▶ _Task statement_: Only one stretch of the records below should be repeated. It starts with the line containing "(n : Nat) (c" and goes on through the line containing "Chip.Within dv (c.patrolOn) := by", exactly as written.

□ □ □ □ □

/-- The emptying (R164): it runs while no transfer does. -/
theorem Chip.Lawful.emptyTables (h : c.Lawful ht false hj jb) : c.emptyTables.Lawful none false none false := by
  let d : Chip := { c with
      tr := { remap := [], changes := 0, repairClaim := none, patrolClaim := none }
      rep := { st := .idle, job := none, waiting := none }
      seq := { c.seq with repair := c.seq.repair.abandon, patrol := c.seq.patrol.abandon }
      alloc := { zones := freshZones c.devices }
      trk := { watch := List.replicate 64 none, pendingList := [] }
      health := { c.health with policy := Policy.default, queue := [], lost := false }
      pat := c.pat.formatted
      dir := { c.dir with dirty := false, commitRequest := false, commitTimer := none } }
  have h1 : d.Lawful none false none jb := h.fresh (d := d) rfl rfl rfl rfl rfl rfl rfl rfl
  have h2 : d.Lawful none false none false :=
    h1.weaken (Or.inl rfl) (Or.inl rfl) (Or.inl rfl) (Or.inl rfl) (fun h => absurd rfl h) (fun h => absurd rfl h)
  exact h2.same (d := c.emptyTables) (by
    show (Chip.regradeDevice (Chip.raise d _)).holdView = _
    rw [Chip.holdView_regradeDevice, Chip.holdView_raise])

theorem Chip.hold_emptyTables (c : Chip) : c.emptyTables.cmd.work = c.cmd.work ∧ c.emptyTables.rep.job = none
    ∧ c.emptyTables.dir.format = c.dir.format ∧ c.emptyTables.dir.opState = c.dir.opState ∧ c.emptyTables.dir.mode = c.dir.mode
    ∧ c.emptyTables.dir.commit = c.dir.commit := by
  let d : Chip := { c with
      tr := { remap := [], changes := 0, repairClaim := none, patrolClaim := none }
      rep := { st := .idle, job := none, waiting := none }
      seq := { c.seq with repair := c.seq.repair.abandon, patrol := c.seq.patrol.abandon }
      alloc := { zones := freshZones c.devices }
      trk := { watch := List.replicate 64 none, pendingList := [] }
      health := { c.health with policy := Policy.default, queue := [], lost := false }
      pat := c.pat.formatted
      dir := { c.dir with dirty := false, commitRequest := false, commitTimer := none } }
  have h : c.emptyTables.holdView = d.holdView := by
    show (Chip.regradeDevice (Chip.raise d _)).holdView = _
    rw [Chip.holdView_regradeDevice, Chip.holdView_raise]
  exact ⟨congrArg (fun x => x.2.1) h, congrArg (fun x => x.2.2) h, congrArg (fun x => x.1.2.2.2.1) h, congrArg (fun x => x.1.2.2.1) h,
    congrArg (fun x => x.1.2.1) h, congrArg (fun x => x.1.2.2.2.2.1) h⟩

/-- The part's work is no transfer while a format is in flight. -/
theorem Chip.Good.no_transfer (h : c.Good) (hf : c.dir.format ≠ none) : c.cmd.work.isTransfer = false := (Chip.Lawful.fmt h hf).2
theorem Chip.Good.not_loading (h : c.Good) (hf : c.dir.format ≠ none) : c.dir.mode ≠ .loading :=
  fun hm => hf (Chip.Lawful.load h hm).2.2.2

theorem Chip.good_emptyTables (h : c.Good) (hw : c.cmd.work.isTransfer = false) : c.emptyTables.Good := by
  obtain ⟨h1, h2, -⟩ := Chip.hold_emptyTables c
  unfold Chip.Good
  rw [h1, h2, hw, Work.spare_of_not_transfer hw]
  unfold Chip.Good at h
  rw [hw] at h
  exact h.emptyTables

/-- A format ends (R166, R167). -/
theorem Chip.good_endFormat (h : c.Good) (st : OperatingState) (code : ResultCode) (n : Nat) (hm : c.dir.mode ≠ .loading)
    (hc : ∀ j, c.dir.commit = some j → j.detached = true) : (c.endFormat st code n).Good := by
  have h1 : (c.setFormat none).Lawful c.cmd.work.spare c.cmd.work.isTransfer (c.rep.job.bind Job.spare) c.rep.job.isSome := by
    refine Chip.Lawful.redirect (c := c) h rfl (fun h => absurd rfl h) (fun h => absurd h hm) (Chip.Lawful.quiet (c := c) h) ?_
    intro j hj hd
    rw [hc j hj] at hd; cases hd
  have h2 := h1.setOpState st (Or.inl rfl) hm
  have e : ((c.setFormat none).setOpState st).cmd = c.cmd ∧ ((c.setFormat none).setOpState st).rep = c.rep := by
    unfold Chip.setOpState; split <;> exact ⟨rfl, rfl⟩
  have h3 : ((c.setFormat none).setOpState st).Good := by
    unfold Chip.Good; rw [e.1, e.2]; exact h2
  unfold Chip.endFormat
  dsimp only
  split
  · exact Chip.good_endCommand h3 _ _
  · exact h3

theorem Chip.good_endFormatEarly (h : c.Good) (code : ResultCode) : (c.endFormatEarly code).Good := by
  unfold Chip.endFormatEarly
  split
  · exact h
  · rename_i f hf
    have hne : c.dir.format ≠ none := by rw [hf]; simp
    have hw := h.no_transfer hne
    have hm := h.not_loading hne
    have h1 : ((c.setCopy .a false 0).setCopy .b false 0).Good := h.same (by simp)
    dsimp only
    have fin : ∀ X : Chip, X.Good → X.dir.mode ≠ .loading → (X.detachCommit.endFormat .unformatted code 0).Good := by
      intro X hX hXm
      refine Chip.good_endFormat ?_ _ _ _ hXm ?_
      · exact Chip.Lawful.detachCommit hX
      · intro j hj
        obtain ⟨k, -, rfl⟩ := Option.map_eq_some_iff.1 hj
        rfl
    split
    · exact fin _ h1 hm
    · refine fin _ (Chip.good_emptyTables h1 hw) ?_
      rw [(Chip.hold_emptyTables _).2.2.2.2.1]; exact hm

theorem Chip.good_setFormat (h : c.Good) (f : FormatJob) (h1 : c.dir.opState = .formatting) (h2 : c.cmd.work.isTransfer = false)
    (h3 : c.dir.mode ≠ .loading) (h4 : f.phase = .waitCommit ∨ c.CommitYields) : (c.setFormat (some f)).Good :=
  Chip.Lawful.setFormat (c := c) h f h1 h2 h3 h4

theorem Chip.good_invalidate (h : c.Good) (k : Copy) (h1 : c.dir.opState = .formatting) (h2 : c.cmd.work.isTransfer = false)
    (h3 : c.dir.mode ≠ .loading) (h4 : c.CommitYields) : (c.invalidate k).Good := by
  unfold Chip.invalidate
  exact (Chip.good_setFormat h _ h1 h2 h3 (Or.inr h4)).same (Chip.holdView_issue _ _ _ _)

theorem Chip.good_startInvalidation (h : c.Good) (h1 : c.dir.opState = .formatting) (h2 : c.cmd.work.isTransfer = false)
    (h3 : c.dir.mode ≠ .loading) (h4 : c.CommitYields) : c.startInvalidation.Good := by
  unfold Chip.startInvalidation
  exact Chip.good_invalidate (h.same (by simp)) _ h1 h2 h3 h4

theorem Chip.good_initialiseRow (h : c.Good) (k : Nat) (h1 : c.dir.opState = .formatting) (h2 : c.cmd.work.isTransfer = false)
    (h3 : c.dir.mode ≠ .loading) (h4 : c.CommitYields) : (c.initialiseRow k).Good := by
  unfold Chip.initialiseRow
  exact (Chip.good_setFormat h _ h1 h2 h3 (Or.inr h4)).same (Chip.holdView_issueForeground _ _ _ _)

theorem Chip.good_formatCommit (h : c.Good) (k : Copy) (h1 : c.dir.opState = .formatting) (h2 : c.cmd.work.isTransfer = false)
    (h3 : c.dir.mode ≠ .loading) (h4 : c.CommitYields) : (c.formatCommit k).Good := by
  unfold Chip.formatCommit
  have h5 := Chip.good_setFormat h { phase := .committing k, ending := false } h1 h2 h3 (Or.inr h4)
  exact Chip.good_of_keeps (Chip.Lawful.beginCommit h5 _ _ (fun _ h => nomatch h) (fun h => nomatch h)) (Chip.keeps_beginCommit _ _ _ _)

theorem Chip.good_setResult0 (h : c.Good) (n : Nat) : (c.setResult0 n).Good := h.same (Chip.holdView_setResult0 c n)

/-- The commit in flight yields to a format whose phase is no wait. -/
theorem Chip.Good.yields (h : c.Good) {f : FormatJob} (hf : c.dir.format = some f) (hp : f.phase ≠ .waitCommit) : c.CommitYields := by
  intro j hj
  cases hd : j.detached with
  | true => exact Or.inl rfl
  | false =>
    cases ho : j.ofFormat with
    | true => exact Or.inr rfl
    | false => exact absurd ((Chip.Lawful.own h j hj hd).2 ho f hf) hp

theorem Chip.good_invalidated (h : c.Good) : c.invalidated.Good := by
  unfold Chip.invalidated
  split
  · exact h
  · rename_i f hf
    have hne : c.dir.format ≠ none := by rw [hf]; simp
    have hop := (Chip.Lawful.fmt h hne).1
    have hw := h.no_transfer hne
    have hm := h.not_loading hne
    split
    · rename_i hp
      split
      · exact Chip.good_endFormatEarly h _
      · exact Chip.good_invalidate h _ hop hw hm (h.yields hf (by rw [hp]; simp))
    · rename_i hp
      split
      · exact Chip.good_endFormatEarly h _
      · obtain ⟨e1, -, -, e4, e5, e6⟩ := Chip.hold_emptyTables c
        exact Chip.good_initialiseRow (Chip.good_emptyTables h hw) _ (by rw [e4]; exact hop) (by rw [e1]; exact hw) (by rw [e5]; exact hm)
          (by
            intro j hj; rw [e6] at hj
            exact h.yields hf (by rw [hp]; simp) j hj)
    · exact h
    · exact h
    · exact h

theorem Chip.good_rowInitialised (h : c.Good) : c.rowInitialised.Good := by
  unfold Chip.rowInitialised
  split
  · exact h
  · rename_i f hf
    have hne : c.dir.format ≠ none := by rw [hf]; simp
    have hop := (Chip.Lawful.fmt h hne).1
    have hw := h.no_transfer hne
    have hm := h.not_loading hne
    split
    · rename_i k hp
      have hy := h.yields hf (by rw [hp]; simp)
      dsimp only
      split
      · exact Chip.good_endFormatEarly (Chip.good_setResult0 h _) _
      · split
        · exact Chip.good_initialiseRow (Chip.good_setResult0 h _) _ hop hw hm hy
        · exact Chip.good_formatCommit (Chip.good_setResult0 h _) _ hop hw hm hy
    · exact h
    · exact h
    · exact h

□ □ □ □ □

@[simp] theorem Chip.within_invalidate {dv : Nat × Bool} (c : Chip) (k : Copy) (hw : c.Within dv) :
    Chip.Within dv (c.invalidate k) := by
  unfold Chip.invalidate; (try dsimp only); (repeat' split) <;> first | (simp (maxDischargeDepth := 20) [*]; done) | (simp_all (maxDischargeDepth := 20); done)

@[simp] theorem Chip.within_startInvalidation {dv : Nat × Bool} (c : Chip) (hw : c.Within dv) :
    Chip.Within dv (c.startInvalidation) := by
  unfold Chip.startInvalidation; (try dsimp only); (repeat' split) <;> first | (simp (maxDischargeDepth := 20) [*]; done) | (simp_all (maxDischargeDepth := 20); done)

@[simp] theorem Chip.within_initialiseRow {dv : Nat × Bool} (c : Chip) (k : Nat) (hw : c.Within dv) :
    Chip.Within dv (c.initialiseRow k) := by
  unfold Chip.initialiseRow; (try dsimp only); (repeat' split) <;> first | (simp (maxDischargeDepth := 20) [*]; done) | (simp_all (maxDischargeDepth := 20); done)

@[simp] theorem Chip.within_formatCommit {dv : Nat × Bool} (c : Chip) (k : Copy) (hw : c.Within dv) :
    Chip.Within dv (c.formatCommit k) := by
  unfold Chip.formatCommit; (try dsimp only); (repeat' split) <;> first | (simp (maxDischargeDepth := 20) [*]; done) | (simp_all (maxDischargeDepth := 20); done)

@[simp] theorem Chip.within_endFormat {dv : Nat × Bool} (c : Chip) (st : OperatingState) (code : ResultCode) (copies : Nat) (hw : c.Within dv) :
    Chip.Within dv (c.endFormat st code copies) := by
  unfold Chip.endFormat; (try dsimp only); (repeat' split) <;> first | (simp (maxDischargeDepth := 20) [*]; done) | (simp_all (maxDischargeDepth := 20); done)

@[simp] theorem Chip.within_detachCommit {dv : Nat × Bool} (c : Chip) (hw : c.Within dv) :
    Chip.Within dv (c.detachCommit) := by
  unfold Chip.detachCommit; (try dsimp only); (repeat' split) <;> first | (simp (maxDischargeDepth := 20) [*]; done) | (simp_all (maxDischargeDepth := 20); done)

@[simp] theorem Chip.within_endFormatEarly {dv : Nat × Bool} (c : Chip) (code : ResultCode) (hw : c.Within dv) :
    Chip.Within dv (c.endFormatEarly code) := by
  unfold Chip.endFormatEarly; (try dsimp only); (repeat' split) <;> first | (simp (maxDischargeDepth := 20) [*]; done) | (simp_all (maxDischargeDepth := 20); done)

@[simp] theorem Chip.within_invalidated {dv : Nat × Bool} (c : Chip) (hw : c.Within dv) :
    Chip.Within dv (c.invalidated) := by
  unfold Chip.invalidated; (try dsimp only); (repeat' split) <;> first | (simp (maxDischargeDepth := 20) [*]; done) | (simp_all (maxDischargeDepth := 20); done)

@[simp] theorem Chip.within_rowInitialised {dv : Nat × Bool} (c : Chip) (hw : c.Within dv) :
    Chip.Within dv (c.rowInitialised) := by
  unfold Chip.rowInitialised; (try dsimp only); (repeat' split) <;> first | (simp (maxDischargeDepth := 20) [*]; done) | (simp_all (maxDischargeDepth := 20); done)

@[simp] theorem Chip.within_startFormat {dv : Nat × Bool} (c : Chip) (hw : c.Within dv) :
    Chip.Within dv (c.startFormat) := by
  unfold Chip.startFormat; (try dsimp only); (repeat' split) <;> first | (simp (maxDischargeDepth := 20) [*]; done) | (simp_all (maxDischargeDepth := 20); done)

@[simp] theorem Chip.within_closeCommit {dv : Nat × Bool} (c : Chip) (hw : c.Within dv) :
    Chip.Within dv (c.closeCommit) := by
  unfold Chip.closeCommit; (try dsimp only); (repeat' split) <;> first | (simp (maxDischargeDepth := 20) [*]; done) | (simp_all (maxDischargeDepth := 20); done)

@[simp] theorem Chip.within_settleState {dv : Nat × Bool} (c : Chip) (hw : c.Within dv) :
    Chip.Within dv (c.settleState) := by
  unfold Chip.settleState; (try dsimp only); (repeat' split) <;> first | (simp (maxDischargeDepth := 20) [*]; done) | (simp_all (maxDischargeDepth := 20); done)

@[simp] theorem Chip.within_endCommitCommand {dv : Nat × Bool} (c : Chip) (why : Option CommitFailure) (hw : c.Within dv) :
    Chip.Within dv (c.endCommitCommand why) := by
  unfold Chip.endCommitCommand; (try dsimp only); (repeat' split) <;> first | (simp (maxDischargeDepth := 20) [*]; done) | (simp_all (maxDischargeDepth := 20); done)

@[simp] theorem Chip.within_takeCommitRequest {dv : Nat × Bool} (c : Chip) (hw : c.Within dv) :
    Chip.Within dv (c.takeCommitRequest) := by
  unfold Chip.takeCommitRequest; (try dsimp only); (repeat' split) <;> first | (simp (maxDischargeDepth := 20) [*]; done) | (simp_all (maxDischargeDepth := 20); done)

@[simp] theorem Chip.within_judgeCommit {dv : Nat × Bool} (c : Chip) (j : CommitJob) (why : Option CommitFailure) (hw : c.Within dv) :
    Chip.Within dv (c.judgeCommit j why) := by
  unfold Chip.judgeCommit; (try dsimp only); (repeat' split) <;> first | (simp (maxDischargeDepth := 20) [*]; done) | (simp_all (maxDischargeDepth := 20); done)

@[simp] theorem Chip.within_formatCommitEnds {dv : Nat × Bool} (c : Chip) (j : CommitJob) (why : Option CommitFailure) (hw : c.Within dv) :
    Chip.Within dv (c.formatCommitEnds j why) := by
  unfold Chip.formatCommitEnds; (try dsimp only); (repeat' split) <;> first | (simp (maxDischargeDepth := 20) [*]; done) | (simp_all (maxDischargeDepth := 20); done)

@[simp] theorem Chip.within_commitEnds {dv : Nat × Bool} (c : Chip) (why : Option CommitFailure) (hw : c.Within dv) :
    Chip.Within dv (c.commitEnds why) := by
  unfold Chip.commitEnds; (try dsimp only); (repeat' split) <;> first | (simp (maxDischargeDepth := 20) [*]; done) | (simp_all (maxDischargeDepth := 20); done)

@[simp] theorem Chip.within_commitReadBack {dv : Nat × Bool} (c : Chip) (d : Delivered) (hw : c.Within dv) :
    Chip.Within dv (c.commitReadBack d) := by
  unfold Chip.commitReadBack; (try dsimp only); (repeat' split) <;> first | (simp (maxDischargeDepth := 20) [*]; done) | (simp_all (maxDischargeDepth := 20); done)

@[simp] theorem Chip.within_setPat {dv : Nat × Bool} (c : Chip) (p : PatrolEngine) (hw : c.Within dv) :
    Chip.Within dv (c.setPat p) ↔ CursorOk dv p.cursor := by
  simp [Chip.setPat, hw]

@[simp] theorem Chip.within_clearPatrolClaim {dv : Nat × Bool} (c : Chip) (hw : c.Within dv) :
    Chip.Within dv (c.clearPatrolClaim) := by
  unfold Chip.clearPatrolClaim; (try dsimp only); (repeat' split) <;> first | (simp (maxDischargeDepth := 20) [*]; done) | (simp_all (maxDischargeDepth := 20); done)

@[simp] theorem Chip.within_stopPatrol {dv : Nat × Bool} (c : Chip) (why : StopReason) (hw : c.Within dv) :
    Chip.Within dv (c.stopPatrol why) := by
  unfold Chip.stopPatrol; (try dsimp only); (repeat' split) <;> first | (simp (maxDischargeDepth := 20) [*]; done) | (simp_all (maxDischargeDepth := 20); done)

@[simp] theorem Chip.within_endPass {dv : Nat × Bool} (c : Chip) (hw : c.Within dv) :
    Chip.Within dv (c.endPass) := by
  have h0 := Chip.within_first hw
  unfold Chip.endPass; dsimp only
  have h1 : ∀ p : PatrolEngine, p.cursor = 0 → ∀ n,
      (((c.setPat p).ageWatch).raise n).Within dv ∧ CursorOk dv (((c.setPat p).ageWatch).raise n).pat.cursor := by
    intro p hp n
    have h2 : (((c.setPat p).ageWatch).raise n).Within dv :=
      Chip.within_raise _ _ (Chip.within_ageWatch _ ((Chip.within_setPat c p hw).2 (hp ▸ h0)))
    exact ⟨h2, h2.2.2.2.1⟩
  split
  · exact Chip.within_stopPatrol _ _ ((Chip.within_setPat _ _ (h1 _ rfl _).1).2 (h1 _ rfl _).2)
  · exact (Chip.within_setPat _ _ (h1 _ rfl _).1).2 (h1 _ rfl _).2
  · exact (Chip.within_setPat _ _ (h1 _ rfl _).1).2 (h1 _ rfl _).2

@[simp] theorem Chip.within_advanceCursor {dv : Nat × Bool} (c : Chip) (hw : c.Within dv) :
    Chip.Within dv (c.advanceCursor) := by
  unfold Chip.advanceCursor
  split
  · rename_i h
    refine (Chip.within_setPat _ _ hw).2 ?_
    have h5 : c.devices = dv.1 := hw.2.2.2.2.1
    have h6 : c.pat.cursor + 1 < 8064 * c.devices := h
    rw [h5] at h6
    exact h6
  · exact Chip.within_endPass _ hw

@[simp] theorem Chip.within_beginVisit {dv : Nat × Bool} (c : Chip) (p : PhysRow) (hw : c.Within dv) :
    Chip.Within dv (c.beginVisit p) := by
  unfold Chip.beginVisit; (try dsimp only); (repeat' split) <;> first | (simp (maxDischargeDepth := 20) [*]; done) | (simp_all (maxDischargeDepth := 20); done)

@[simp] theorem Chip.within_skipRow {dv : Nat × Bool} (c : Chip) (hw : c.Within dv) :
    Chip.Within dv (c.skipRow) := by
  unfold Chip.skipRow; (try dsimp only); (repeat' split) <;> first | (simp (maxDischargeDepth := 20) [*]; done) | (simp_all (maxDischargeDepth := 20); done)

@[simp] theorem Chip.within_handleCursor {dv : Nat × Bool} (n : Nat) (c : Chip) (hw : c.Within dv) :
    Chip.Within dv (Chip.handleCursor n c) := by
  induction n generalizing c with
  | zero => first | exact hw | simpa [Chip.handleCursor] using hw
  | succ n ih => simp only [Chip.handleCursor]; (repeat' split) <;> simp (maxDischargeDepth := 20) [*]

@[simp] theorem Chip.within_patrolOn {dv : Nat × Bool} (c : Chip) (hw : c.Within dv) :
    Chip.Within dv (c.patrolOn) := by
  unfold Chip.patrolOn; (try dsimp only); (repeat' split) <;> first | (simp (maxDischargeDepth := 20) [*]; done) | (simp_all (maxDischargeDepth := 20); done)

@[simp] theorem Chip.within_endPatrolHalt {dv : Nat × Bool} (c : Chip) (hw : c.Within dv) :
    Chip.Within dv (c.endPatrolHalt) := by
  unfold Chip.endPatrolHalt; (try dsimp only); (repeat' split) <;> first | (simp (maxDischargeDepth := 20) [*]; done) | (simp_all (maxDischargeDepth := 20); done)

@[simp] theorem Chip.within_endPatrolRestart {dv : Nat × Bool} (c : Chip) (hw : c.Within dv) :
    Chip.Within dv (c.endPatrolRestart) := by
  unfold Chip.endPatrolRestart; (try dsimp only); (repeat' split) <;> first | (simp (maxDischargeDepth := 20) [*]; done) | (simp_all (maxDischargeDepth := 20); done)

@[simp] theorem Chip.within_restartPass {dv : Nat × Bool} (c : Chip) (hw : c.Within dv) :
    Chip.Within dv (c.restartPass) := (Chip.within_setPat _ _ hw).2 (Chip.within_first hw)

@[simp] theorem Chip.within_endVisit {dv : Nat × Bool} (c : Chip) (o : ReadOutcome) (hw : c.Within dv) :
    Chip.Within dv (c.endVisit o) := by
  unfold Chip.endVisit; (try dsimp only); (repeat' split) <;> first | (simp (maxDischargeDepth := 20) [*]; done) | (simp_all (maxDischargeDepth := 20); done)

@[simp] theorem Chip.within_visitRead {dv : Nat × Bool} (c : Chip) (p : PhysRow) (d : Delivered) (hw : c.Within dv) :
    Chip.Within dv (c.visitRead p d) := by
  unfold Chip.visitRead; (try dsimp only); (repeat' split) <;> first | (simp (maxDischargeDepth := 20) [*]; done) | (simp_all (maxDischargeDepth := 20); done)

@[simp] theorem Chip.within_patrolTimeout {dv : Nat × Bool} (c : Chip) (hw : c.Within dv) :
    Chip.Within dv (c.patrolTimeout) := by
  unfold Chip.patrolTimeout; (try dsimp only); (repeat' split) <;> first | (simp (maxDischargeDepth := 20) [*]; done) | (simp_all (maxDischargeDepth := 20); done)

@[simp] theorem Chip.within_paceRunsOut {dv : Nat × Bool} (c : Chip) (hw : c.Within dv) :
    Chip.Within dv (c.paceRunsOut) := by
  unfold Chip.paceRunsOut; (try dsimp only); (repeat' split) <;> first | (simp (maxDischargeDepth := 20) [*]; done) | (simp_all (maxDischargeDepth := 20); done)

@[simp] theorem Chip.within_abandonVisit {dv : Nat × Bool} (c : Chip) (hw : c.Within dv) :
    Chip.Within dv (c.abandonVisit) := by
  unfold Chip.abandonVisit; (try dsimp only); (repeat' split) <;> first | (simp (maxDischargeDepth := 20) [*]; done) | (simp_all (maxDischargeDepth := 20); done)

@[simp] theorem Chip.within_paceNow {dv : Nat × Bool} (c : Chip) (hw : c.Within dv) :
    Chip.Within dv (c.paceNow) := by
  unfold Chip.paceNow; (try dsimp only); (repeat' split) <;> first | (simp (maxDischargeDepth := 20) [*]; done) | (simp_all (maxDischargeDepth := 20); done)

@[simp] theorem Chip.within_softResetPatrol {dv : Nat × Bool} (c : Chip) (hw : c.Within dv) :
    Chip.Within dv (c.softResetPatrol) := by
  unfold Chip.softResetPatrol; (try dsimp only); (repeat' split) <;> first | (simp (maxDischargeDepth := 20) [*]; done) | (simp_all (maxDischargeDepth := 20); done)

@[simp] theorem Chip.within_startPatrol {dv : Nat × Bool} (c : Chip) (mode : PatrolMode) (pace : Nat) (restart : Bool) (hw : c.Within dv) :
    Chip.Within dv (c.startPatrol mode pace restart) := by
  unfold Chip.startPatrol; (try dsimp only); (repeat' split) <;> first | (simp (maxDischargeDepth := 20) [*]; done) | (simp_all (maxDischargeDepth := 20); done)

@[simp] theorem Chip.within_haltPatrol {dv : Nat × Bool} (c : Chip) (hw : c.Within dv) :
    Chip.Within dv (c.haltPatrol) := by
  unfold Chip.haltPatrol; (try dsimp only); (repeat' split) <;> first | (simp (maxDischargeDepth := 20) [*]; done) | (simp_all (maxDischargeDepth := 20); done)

□ □ □ □ □

▶ _Written solution_:
@[simp] theorem Chip.within_handleCursor {dv : Nat × Bool} (n : Nat) (c : Chip) (hw : c.Within dv) :
    Chip.Within dv (Chip.handleCursor n c) := by
  induction n generalizing c with
  | zero => first | exact hw | simpa [Chip.handleCursor] using hw
  | succ n ih => simp only [Chip.handleCursor]; (repeat' split) <;> simp (maxDischargeDepth := 20) [*]

@[simp] theorem Chip.within_patrolOn {dv : Nat × Bool} (c : Chip) (hw : c.Within dv) :
    Chip.Within dv (c.patrolOn) := by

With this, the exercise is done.